一碗熱湯下肚,身體裏的不适感減輕了許多。
劉景煜沉默着,低頭想着心事,可是嘴角卻牽動着一個大大的微笑。
魏千落用絲絹輕輕抹了抹嘴,擡眼看了看身旁的人,随即将手伸進了他的臂彎。
劉景煜心裏一暖,知道她選擇了毫無保留的信任,随即吹了個口哨,憨豆丢下正在享用的牛肉條,朝他倆奔來。
朱伯早已将車備好,坐在駕駛室裏候着呢。
劉景煜雙眸緊了緊,彎腰将魏千落抱在自己手臂裏,往車子後座走去。
朱伯見狀,連忙下車将後車門打開,兩人還未坐進去,憨豆就迫不及待地跳了上去。
“下去!”劉景煜一聲呵斥,憨豆顫悠悠地跳下了車,懷裏的魏千落白了他一眼。
咧開嘴笑笑,劉景煜語氣溫和地對憨豆說,“乖,小可愛,你媽咪說你的寶座在副駕駛!”
說着,将她放在後座上,折身給憨豆打開了前車門。
憨豆無語地看看魏千落,又看看劉景煜,後者一個眼色,它便聽話地跳到副駕駛座,朱伯搖搖頭,附身牽出安全帶,替憨豆系上。

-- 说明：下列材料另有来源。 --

/-! ## Encoding -/

/-- Words written out from the opcode map and the vectors of spec/95_test_vectors.md decode to their commands (R61,
R62). -/
def Obligations.CommandWordsDecode : Prop :=
  decodeWord 0x01140001#32 = .ok (.crc8 0 20 .fbuf) ∧ decodeWord 0x00053C01#32 = .ok (.crc8 60 5 .pbuf)
    ∧ decodeWord 0x03010210#32 = .ok (.pktConstruct 2 1 3) ∧ decodeWord 0xFFFFFF11#32 = .ok .pktValidate
    ∧ decodeWord 0x00000012#32 = .ok .pktGetType ∧ decodeWord 0x00000013#32 = .ok .pktGetFlags
    ∧ decodeWord 0x00000014#32 = .ok .pktGetPayloadSize ∧ decodeWord 0x00000020#32 = .ok .frmValidate
    ∧ decodeWord 0x00000021#32 = .ok .frmIsResend ∧ decodeWord 0x00000022#32 = .ok .frmGetIndex
    ∧ decodeWord 0x00010430#32 = .ok (.frmBuild 4 1) ∧ decodeWord 0x00000040#32 = .ok .frmBuildResend
    ∧ decodeWord 0x00000050#32 = .ok .frmReconstruct ∧ decodeWord 0x00000099#32 = .error (.unassignedOpcode 0x99#8)

/-- Decode and encode agree for every command and every operand, and the encoder writes ignored fields as 0. -/
def Obligations.DecodeOfEncodeIsTheCommand : Prop :=
  ∀ i : Instr, decodeWord (encode i) = .ok i ∧ wellFormedWord (encode i) = true

/-- The other direction: the encoding of what a word decodes to is the word with its ignored bits cleared. -/
def Obligations.EncodeOfDecodeKeepsTheUsedBits : Prop :=
  ∀ (w : Word) (i : Instr), decodeWord w = .ok i → ∃ r, opcodeRowOf w = some r ∧ encode i = w &&& r.used

/-- R64: two words that agree on the bits their command reads are the same command to the engine. -/
def Obligations.IgnoredBitsDoNotChangeTheCommand : Prop :=
  ∀ (w x : Word) (r : OpcodeRow), opcodeRowOf w = some r → x &&& r.used = w &&& r.used → decodeWord x = decodeWord w

/-- R65: 244 OP values are illegal, 0x00 among them; a word with one of them is rejected whatever its other fields, and
the engine's step on it completes with ILLEGAL_COMMAND (5) and touches no buffer. -/
def Obligations.UnassignedOpcodesAreIllegal : Prop :=
  ((List.range 256).filter fun n => !wordOpAssigned (BitVec.ofNat 32 n)).length = 244
    ∧ wordOpAssigned 0#32 = false
    ∧ (∀ w : Word, wordOpAssigned w = wordOpAssigned (BitVec.ofNat 32 (w.toNat % 256)))
    ∧ (∀ w : Word, wordOpAssigned w = false ↔ decodeWord w = .error (.unassignedOpcode (w.extractLsb' 0 8)))
    ∧ ∀ s : State, s.status.busy = true → wordOpAssigned s.latch = false →
        engineTurn s = .next { s with status := Status.failure 5#4 }
          ∧ (s.turns.head? = some .engine →
            step s = .next { s with turns := s.turns.tail, status := Status.failure 5#4 })

/-! ## Steps of the engine and the whole machine -/

/-- A step in which the engine is next in turn runs the decoded command on the state with that turn taken, and completes
an unassigned opcode as illegal (R31, R169). That the engine is next in turn when the list of turns is empty is the model's
choice, assumption log 4, made for the weak fairness of R190. -/
def Obligations.StepRunsTheDecodedCommand : Prop :=
  ∀ s : State, s.status.busy = true → s.turns.head? = none ∨ s.turns.head? = some .engine →
    (∀ i, decodeWord s.latch = .ok i → step s = exec i { s with turns := s.turns.tail })
      ∧ (wordOpAssigned s.latch = false → step s = .next { s with turns := s.turns.tail, status := Status.failure 5#4 })

/-- The engine takes a step only while BUSY = 1 (R16). That its turn while BUSY = 0 changes nothing, and that an idle
block with no turn left stays as it is, is the model's choice (assumption log 4). -/
def Obligations.IdleEngineChangesNothing : Prop :=
  ∀ s : State, s.status.busy = false → s.turns.head? = none ∨ s.turns.head? = some .engine →
    step s = .next { s with turns := s.turns.tail }

/-- A command that completes leaves BUSY = 0 and DONE = 1 and changes nothing but STATUS and buffer bytes (R31). -/
def Obligations.CompletionFrame : Prop :=
  ∀ (i : Instr) (s t : State), exec i s = .next t →
    t.status.busy = false ∧ t.status.done = true
      ∧ t = { s with status := t.status, pbuf := t.pbuf, fbuf := t.fbuf }

/-- A command changes no buffer outside its write set of R194, spelled out: only PKT_CONSTRUCT and FRM_RECONSTRUCT write
PBUF, only FRM_BUILD and FRM_BUILD_RESEND write FBUF, and no other command writes a buffer. -/
def Obligations.CommandsWriteOnlyTheirWriteSet : Prop :=
  ∀ (i : Instr) (s t : State), exec i s = .next t →
    ((∀ a b c, i ≠ .pktConstruct a b c) → i ≠ .frmReconstruct → t.pbuf = s.pbuf)
      ∧ ((∀ a b, i ≠ .frmBuild a b) → i ≠ .frmBuildResend → t.fbuf = s.fbuf)

/-- R166: a command that fails completes normally with OK = 0 and a non-zero ERR, changes no state but STATUS, writes no
buffer byte, and the next command may be issued at once; a command that succeeds has ERR = 0. -/
def Obligations.FailuresChangeOnlyStatus : Prop :=
  ∀ (i : Instr) (s t : State), exec i s = .next t →
    (t.status.ok = false →
        t.status.busy = false ∧ t.status.done = true ∧ t.status.err ≠ 0#4 ∧ t.status.err.toNat ≤ 6
          ∧ t = { s with status := t.status } ∧ ∀ w, hostWrite .cmd w t = .next (t.issue w))
      ∧ (t.status.ok = true → t.status.err = 0#4)

/-- R168: the seven commands that cannot fail. -/
def Obligations.CommandsThatCannotFail : Prop :=
  ∀ (i : Instr) (s t : State),
    i ∈ [.pktGetType, .pktGetFlags, .pktGetPayloadSize, .frmIsResend, .frmGetIndex, .frmBuildResend, .frmReconstruct] →
    exec i s = .next t → t.status.ok = true ∧ t.status.err = 0#4

/-- No command is refused; a command faults only by reading an unwritten byte, or, FRM_BUILD alone, by a slice beyond
PBUF offset 63, which takes a length byte above 64 and an index of 4 or more (R52, R144). -/
def Obligations.EngineFaultsAreTheStatedOnes : Prop :=
  ∀ (i : Instr) (s : State),
    (∀ r, exec i s ≠ .refused r)
      ∧ ∀ f, exec i s = .fault f → (∃ u, f = .unwrittenRead u)
          ∨ (∃ u, f = .frameSourceOverrun u) ∧ ∃ fl ix l, i = .frmBuild fl ix ∧ s.byte .pbuf 3 = some l ∧ 64 < l.toNat ∧ 4 ≤ ix.toNat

後座的魏千落憋住笑意,雙眼往上翻了翻,因爲身側坐下的某人,将自己橫腰摟在了懷裏。
“别這樣,朱伯在呢!”她低聲提醒了一句,哪知某人毫不在意,居然還俯身在自己的唇上點了點。
擡起臉時,他居然還厚顔無恥地說道,“新婚燕爾,我沒當着朱伯他老人家的面吻進去,已算不錯的了!都是過來人,朱伯他能理解的!”
他的話音剛落,駕駛室裏傳來一聲輕笑。
魏千落徹底無語了,這些日子,她可算是把某人看透了,時而冷漠無情,時而厚顔無恥,時而不擇手段。
這是怎樣的一個國民超偶煜老師呀。
“你真該去看看心理醫生!”她搖搖頭,無奈道。
“我抽空一定去,老婆大人!”他寵溺地揉了揉她頭頂的秀發,朝後視鏡飛去了一個眼色。
車子啓動了,穩穩地開往京都城内,魏宅。
落菲菲接到電話時,已經有種不祥的預感,她奔上樓,在書房裏找到魏啓超,扶着他往樓下客廳裏走。
任阿姨被家裏女主人的指派,出門采買食材去了。
兩人還未在自家沙發上坐定,家裏的門鈴便響了。
落菲菲一臉恐懼地看向門口,魏啓超定了定神,拍了拍妻子的肩,“我去吧!”說着,他起身向門口走去。
門外,站着司徒炜,以及另外兩位未曾謀面的女士。
其中一位慈眉善目的老人坐在輪椅上,看着約莫六十出頭的樣子。
還有一位,非常客氣地朝他點點頭,自我介紹到,“您好,魏先生,我是秋妮,這位是我家小姐,劉景煜的奶奶!”
她的話音剛落,一旁的司徒炜連忙上前補充道,“就是她老人家,将魏千落那丫頭收爲了自己的關門弟子,我華夏國刺繡大師……”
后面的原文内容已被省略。